*WHAT YOU NEED TO DO*
Check each line of the entries below for the word "lean", and copy out the ones that have it.

*DATA FOR THE TASK*
------
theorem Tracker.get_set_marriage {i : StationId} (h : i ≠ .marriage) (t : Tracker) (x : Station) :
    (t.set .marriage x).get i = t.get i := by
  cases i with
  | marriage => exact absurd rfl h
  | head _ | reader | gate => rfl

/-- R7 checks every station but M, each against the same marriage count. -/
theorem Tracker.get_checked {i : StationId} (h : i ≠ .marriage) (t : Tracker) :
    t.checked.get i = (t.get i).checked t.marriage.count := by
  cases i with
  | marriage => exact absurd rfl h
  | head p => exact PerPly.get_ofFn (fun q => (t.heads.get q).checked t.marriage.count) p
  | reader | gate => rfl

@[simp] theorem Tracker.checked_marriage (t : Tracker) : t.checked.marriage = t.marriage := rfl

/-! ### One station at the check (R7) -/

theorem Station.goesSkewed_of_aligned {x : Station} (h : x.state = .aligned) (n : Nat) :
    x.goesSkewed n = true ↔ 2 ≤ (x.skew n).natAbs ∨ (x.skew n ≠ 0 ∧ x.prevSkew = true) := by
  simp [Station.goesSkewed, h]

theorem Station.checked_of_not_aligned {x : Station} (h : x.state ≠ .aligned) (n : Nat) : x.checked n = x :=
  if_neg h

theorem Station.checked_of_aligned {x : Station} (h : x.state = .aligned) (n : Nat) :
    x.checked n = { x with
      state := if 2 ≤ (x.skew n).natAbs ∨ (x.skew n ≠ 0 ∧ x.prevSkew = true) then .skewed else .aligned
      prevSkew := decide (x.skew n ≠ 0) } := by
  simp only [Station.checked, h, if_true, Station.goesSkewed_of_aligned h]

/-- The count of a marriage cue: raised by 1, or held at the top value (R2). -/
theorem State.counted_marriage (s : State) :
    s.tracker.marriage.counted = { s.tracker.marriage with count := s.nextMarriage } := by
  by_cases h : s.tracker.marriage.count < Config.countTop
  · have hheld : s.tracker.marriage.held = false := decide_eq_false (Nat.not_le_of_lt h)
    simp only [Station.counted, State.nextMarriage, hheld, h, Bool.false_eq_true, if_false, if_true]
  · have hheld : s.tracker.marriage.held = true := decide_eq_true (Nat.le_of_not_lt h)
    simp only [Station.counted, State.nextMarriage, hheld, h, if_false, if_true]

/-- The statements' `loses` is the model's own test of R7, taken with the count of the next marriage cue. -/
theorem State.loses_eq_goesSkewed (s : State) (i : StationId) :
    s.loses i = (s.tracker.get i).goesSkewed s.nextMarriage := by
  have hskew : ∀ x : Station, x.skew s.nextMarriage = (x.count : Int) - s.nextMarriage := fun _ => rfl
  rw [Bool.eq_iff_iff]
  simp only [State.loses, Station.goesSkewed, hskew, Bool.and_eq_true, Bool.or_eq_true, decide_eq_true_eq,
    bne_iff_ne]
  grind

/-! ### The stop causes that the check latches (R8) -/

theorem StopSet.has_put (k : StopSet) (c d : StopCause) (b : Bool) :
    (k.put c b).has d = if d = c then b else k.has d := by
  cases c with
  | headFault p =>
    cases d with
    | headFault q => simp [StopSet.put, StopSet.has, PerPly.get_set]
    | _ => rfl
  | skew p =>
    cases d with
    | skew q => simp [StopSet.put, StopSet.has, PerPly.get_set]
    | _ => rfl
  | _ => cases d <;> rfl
------
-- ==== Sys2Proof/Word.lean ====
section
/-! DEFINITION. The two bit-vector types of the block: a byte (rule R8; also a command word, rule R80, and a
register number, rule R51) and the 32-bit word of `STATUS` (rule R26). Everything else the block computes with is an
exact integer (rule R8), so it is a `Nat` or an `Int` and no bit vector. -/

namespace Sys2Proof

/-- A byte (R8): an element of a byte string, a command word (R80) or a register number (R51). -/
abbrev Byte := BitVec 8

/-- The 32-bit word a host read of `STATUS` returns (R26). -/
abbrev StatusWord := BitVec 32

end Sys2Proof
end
------
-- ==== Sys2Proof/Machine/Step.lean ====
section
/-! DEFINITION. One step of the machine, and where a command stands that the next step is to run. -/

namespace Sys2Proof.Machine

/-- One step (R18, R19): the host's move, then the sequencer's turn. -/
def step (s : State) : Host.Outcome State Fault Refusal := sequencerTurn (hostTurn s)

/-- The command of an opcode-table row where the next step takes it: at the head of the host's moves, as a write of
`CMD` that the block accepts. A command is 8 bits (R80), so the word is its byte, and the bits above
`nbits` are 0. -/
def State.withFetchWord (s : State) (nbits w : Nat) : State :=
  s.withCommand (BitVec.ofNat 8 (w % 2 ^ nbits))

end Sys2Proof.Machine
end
------
*EXERCISE RESULT*
-- ==== Sys2Proof/Word.lean ====
-- ==== Sys2Proof/Machine/Step.lean ====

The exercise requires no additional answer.